Preshearing is an in situ setting modification method for inorganic bone cements

Abstract

The flow behaviour and injectability of calcium phosphate cements are outcomes of the complex interplay between time‐dependent processes of dissolution, nucleation and crystal growth. Their dependence on shear strains, frequencies and rates has been revealed by rheological investigation of the setting processes of a brushite cement under torsional flow. Various oscillatory torsional strain amplitudes and frequencies were seen to promote dissolution or delay crystal intergrowth compared to quiescently set cement samples. Oscillatory torsional strain amplitudes higher than the linear viscoelastic strain limit resulted in a pronounced lag in crystal intergrowth.
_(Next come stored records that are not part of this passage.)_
/-- An answered command whose answer is known. -/
theorem takeCommand_answers {l : Link} {kind : Byte} {gate : Gate} {tag : Byte} {fields : List Byte} {owner : List Byte → State → Answer}
    {s u : State} {code : ReplyCode} {contents : List Byte} {serve : Bool} (hw : Waits s l kind (tag :: fields))
    (hg : gate.refusal s.engine = none)
    (ha : owner fields (takeHead l s) = { state := u, code := code, contents := contents, serve := serve }) :
    takeCommand l kind gate owner s = .next (finish serve (addReply l tag kind code contents u)) := by
  rw [takeCommand_next hw hg, ha]

/-- What the notices of a command's effect come to, behind its reply and at the other link. -/
theorem answered_tells {l : Link} {ns : List Notice} {s u : State} (hd : Done s) (serve : Bool) (h : ∀ m, Tells m ns (takeHead l s) u)
    (fits : ns.length < 16) (tag kind : Byte) (code : ReplyCode) (contents : List Byte) :
    ToldBehindReply l ns s (finish serve (addReply l tag kind code contents u)) ∧
      Told (otherLink l) ns s (finish serve (addReply l tag kind code contents u)) := by
  have own := tells_taken l (h l)
  rw [if_pos rfl] at own
  have other := tells_taken (otherLink l) (h (otherLink l))
  rw [if_neg (otherLink_ne l), List.nil_append] at other
  have replied : Tells (otherLink l) [] u (addReply l tag kind code contents u) :=
    .of_link (State.link_modLink_of_ne _ (otherLink_ne l) _) rfl
  have whole := other.trans replied
  rw [List.append_nil] at whole
  exact ⟨finish_tells_behind serve own (hd.quiet l) fits tag kind code contents,
    finish_tells serve whole (hd.quiet (otherLink l)) (Nat.le_of_lt fits)⟩

/-- Settles O45. -/
theorem silenceStopsEverySoundAndKeepsTheRegistrations : Obligations.SilenceStopsEverySoundAndKeepsTheRegistrations := by
  intro l s tag hd timed ready hw
  dsimp only [exec, execSilence]
  have taken := takeHead_only l s
  have timedTaken : StrokesTimed (takeHead l s) := fun r hr hs => by
    rw [taken.table] at hr
    unfold State.strikeTimes State.source
    rw [taken.store]
    exact timed r hr hs
  have only : Only [.table, .sched, .figures, .regs, .generators, .cue, .links, .counters] s (silenceEffects .silenced (takeHead l s)) :=
    taken.mono.trans (silenceEffects_only _ _)
  obtain ⟨players, -⟩ := silenceEffects_stops .silenced (takeHead l s)
  have regs : ∀ m, (silenceEffects .silenced (takeHead l s)).reg m = (s.reg m).quieted := fun m => by
    rw [State.reg_of_regs (silenceEffects_regs _ _), silencedPart_reg, State.reg_of_regs taken.regs]
  have table := silenceEffects_table .silenced timedTaken
  obtain ⟨queue, reiterations, holdovers⟩ := silencedPart_sched (takeHead l s)
  rw [← silenceEffects_sched .silenced] at queue reiterations holdovers
  obtain ⟨tempo, deferral⟩ := silenceEffects_dialsKept .silenced (takeHead l s)
  have idle := silenceEffects_cue_of_idle (s := takeHead l s) .silenced
  have busy := silenceEffects_cue_of_busy (s := takeHead l s) .silenced
  rw [takeHead_cue] at idle busy
  have told := answered_tells hd false (fun m => tells_silenceEffects .silenced m (takeHead l s))
    (stopNotices_length _ _) tag Kind.silence .ok []
  have stopped : (takeHead l s).stopNotices .silenced = s.stopNotices .silenced := by unfold State.stopNotices; rw [takeHead_cue]
  rw [stopped] at told
  have follow : GeneratorsFollow s (silenceEffects .silenced (takeHead l s)) :=
    (DemandStands.of_only taken).follow (silenceEffects_generatorsFollow .silenced (takeHead l s))
  have took := (Took.of_facing fun m => silenceEffects_facing .silenced m (takeHead l s)).addPlace (okPlace tag 0x30 [])
  refine ⟨_, takeCommand_answers (u := silenceEffects .silenced (takeHead l s)) hw (by rw [ready]; rfl) rfl, ?_⟩
  generalize silenceEffects .silenced (takeHead l s) = u at *
  have added : Only [.links] u (addReply l tag Kind.silence .ok [] u) := addReply_only _ _ _ _ _ _
  have finished : Only [.ports, .links] u (finish false (addReply l tag Kind.silence .ok [] u)) :=
    added.mono.trans (finish_of_empty_queue (s := addReply l tag Kind.silence .ok [] u) queue false)
  have marks : MarksKept s (finish false (addReply l tag Kind.silence .ok [] u)) :=
    relayed_marksKept.trans (relayed_marksKept.free (only.mono.trans added.mono :
      Only [.table, .sched, .figures, .regs, .generators, .cue, .links, .counters] _ _).but) (relayed_marksKept.finish (by decide) false _)
  refine ⟨took.finish false, by rw [finished.table]; exact table, fun m => by rw [State.reg_of_regs finished.regs, regs]; rfl,
    by rw [finished.sched]; exact queue, by rw [finished.sched]; exact reiterations, by rw [finished.sched]; exact holdovers,
    by rw [finished.sched, deferral, taken.sched], by rw [finished.figures]; exact players, by rw [finished.figures, tempo, taken.figures],
    fun h => by rw [finished.cue]; exact busy h, fun h => by rw [finished.cue]; exact idle h, told, follow.stand (.of_only finished), marks,
    only.mono.trans finished.mono⟩

/-! ## SPEC BEGIN (R6, R7) -/

theorem modes (mode : Byte) : (2 ≤ mode.toNat ∧ readMode [mode] = none) ∨
    (mode.toNat ≤ 1 ∧ readMode [mode] = some (decide (mode = 1))) := by
  have reads : readMode [mode] = fieldFlag mode := rfl
  rw [reads]
  rcases fieldFlag_cases mode with ⟨h, w⟩ | ⟨h, w⟩ | ⟨h0, h1, w⟩
  · exact .inr ⟨by rw [h]; decide, by rw [w, h]; rfl⟩
  · exact .inr ⟨by rw [h]; decide, by rw [w, h]; rfl⟩
  · refine .inl ⟨?_, w⟩
    have none : mode.toNat ≠ 0 := fun h => h0 (BitVec.eq_of_toNat_eq h)
    have one : mode.toNat ≠ 1 := fun h => h1 (BitVec.eq_of_toNat_eq h)
    omega

/-- The tables that a loading session begins with. -/
theorem beginLoading_eq (mode : Byte) (s : State) : beginLoading (decide (mode = 1)) s =
    { s with store := { s.store with engine := .loading, tables := if mode = 1 then Tables.blank else s.store.tables } } := by
  unfold beginLoading
  simp only [decide_eq_true_eq]

section
variable (s : State)

theorem stopAllPlaying_counted : CountedOnly [discards .one, discards .two] s (stopAllPlaying s) :=
  (silenceEffects_counted .reset s).trans (.of_only (stopAllPlaying_behind s))

theorem stopAllPlaying_facing (m : Link) : ((stopAllPlaying s).link m).facing = (s.link m).facing := by
  rw [State.link_of_links (stopAllPlaying_behind s).links, silenceEffects_facing]

theorem stopAllPlaying_dialsKept : DialsKept s (stopAllPlaying s) := by
  obtain ⟨tempo, deferral⟩ := silenceEffects_dialsKept .reset s
  exact ⟨by rw [(stopAllPlaying_behind s).figures, tempo], deferral⟩

theorem stopAllPlaying_cue_of_idle (h : s.cue.state = .idle) : (stopAllPlaying s).cue = s.cue := by
  rw [(stopAllPlaying_behind s).cue, silenceEffects_cue_of_idle .reset h]

theorem stopAllPlaying_cue_of_busy (h : s.cue.state ≠ .idle) : (stopAllPlaying s).cue = s.cue.stopped .reset := by
  rw [(stopAllPlaying_behind s).cue, silenceEffects_cue_of_busy .reset h]

end

/-- Settles O42. -/
theorem specBeginOpensALoadingSession : Obligations.SpecBeginOpensALoadingSession := by
  intro l s tag mode hd hw hchecking tables
  have gate : Gate.begin.refusal s.engine = none := by rw [Gate.begin_refusal, if_neg hchecking]
  have taken := takeHead_only l s
  dsimp only [exec, execSpecBegin]
  rcases modes mode with ⟨hm, reads⟩ | ⟨hm, reads⟩
  · refine ⟨fun _ => ?_, fun h => absurd hm (by omega), fun h => absurd hm (by omega)⟩
    exact takeCommand_refuses hw gate (by unfold answerSpecBegin; rw [reads]) hd.settled
  refine ⟨fun h => absurd hm (by omega), fun _ hne rests => ?_, fun _ ready => ?_⟩
  · have unready : (takeHead l s).ready = false := by unfold State.ready; rw [taken.store]; exact decide_eq_false hne
    refine takeCommand_writes .store (g := fun u => { u with store := { u.store with engine := .loading, tables := if mode = 1 then Tables.blank else u.store.tables } })
      (contents := []) hw gate ?_ (settled_of_resting rests hne rfl) (fun u => store_only u fun x => { x with engine := .loading, tables := if mode = 1 then Tables.blank else x.tables }) ?_
    · unfold answerSpecBegin
      rw [reads, unready]
      dsimp only
      rw [if_neg Bool.false_ne_true, beginLoading_eq]
    · exact congrArg (fun x : Store => { x with engine := .loading, tables := if mode = 1 then Tables.blank else x.tables }) taken.store
  · have isReady : (takeHead l s).ready = true := by unfold State.ready; rw [taken.store]; exact decide_eq_true ready
    have answers : answerSpecBegin [mode] (takeHead l s) =
        { state := beginLoading (decide (mode = 1)) (stopAllPlaying (takeHead l s)), code := .ok } := by
      unfold answerSpecBegin
      rw [reads, isReady]
      rfl
    have runs := takeCommand_answers hw gate answers
    have rests : RestOutsideReady (finish false (addReply l tag 0x20 .ok [] (beginLoading (decide (mode = 1)) (stopAllPlaying (takeHead l s))))) :=
      exec_restOutsideReady (c := .specBegin l) runs (restOutsideReady_iff.2 fun h => absurd ready h)
    have stopped := stopAllPlaying_only (takeHead l s)
    have loads := beginLoading_only (decide (mode = 1)) (stopAllPlaying (takeHead l s))
    have store : (beginLoading (decide (mode = 1)) (stopAllPlaying (takeHead l s))).store = { s.store with engine := .loading, tables := tables } := by
      rw [beginLoading_eq]
      dsimp only
      rw [stopped.store, taken.store]
    have queue : (beginLoading (decide (mode = 1)) (stopAllPlaying (takeHead l s))).sched.queue = [] := rfl
    obtain ⟨tempo, deferral⟩ := stopAllPlaying_dialsKept (takeHead l s)
    have channels : (stopAllPlaying (takeHead l s)).shutters.channels = s.shutters.channels := by
      rw [stopAllPlaying_shutters, taken.shutters]
    have idle := stopAllPlaying_cue_of_idle (takeHead l s)
    have busy := stopAllPlaying_cue_of_busy (takeHead l s)
    rw [takeHead_cue] at idle busy
    have counted : CountedOnly [discards .one, discards .two] s (stopAllPlaying (takeHead l s)) :=
      ((takeHead_counted l s).mono (by cases l <;> simp)).trans (stopAllPlaying_counted _)
    have took : Took l [] s (beginLoading (decide (mode = 1)) (stopAllPlaying (takeHead l s))) :=
      .of_facing fun m => (congrArg LinkIf.facing (State.link_of_links loads.links m)).trans (stopAllPlaying_facing _ m)
    refine ⟨_, runs, (took.addPlace _).finish false, rests, ?_⟩
    rw [taken.figures] at tempo
    rw [taken.sched] at deferral
    have only : Only [.table, .sched, .figures, .regs, .generators, .cue, .links, .counters, .shutters, .ports] s (stopAllPlaying (takeHead l s)) :=
      taken.mono.trans stopped
    generalize stopAllPlaying (takeHead l s) = w at *
    generalize beginLoading (decide (mode = 1)) w = u at *
    have added : Only [.links] u (addReply l tag 0x20 .ok [] u) := addReply_only _ _ _ _ _ _
    have finished : Only [.ports, .links] u (finish false (addReply l tag 0x20 .ok [] u)) :=
      added.mono.trans (finish_of_empty_queue (s := addReply l tag 0x20 .ok [] u) queue false)
    exact ⟨finished.store.trans store, fun h => by rw [finished.cue, loads.cue]; exact busy h,
      fun h => by rw [finished.cue, loads.cue]; exact idle h, by rw [finished.figures, loads.figures, tempo],
      by rw [finished.shutters, loads.shutters, channels], by rw [finished.sched, loads.sched, deferral],
      (counted.trans (.of_only loads)).trans (.of_only finished), (only.mono.trans loads.mono).trans finished.mono⟩

/-! ## LINK RELEASE (R36) and CONFIGURE (R172, R74) -/

theorem Registration.lifted_taken {r : Registration} (h : r.keys.length = 384) :
    r.lifted.taken = { r with keys := List.replicate 384 .released, effective := r.requested } := by
  have keys := Registration.lifted_keys h
  have none : r.lifted.holdsNoKey = true := by
    unfold Registration.holdsNoKey
    rw [keys, List.all_eq_true]
    exact fun x hx => decide_eq_true (List.eq_of_mem_replicate hx)
  unfold Registration.taken
  rw [if_pos none, Registration.lifted_eq] at *
  exact congrArg (fun ks => ({ r with keys := ks, effective := r.requested } : Registration)) keys

theorem setDeferral_counted (d : Nat) (s : State) : CountedOnly [18] s (setDeferral d s) := by
  unfold setDeferral
  exact CountedOnly.trans (t := { s with sched := _ }) (.of_counters rfl) (bumpBy_counted _ _ .strikesLate)

theorem setDeferral_raised (d : Nat) (s : State) :
    Raised (s.sched.queue.filter fun e => decide (e.joined + d ≤ s.now)).length .strikesLate s (setDeferral d s) := by
  unfold setDeferral
  exact bumpBy_raised { s with sched := _ } _ .strikesLate

theorem setDeferral_sched (d : Nat) (s : State) : (setDeferral d s).sched = { s.sched with
    deferral := d, queue := s.sched.queue.filter fun e => decide (s.now < e.joined + d) } := by
  have kept : (s.sched.queue.filter fun e => !QueuedStrike.expired d s.now e) = s.sched.queue.filter fun e => decide (s.now < e.joined + d) :=
    List.filter_congr fun e _ => by
      unfold QueuedStrike.expired
      by_cases h : e.joined + d ≤ s.now
      · simp [h]
      · simp [Nat.lt_of_not_le h, h]
  unfold setDeferral
  rw [State.bumpBy_sched, kept]

/-- The marks and the silence time of a CONFIGURE at its link. -/
theorem configuredLink_facing (l : Link) (b : ConfigureBody) (s : State) : ((configuredLink l b s).link l).facing =
    ({ s.link l with
      low := b.low
      high := b.high
      flow := ({ s.link l with low := b.low, high := b.high } : LinkIf).flowAt (s.link l).input.length
      silenceTime := b.silenceTime
      silenceTimer := some (s.now + b.silenceTime) } : LinkIf).facing := by
  have judged := judgeFlow_facing l (s.modLink l fun i => { i with low := b.low, high := b.high })
  rw [State.link_modLink_same] at judged
  unfold configuredLink
  rw [State.link_modLink_same]
  exact congrArg (fun i : LinkIf => { i with silenceTime := b.silenceTime, silenceTimer := some (s.now + b.silenceTime) }) judged

theorem configuredLink_only (l : Link) (b : ConfigureBody) (s : State) : Only [.links, .counters] s (configuredLink l b s) :=
  ((modLink_only _ _ _).mono.trans (judgeFlow_only _ _).mono).trans (modLink_only _ _ _).mono

theorem configuredLink_other (l : Link) (b : ConfigureBody) (s : State) :
    (configuredLink l b s).link (otherLink l) = s.link (otherLink l) := by
  unfold configuredLink
  rw [State.link_modLink_of_ne _ (otherLink_ne l), judgeFlow_of_ne (otherLink_ne l), State.link_modLink_of_ne _ (otherLink_ne l)]

theorem configuredLink_counted (l : Link) (b : ConfigureBody) (s : State) : CountedOnly [discards l] s (configuredLink l b s) := by
  have judged := judgeFlow_counted l (s.modLink l fun i => { i with low := b.low, high := b.high })
  exact judged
Dissolution was enhanced and setting was promoted with increasing frequency and strain amplitude within the linear viscoelastic strain range. Changing the preshearing mode to steady torsion increased energy spent to microstructural deformation, counteracting the beneficial vibratory effect on cement setting kinetics, and produced a net retardation by the disruption of the crystal network structure. Such deformation history can be created in the cement suspension prior to injection during clinical practice by precise adjustment of the preshearing modes and parameters to enable the orthopaedic surgeon tailor the setting time, flow behaviour and injectability of calcium phosphate cements in situ without altering the cement chemistry, hence bioactivity.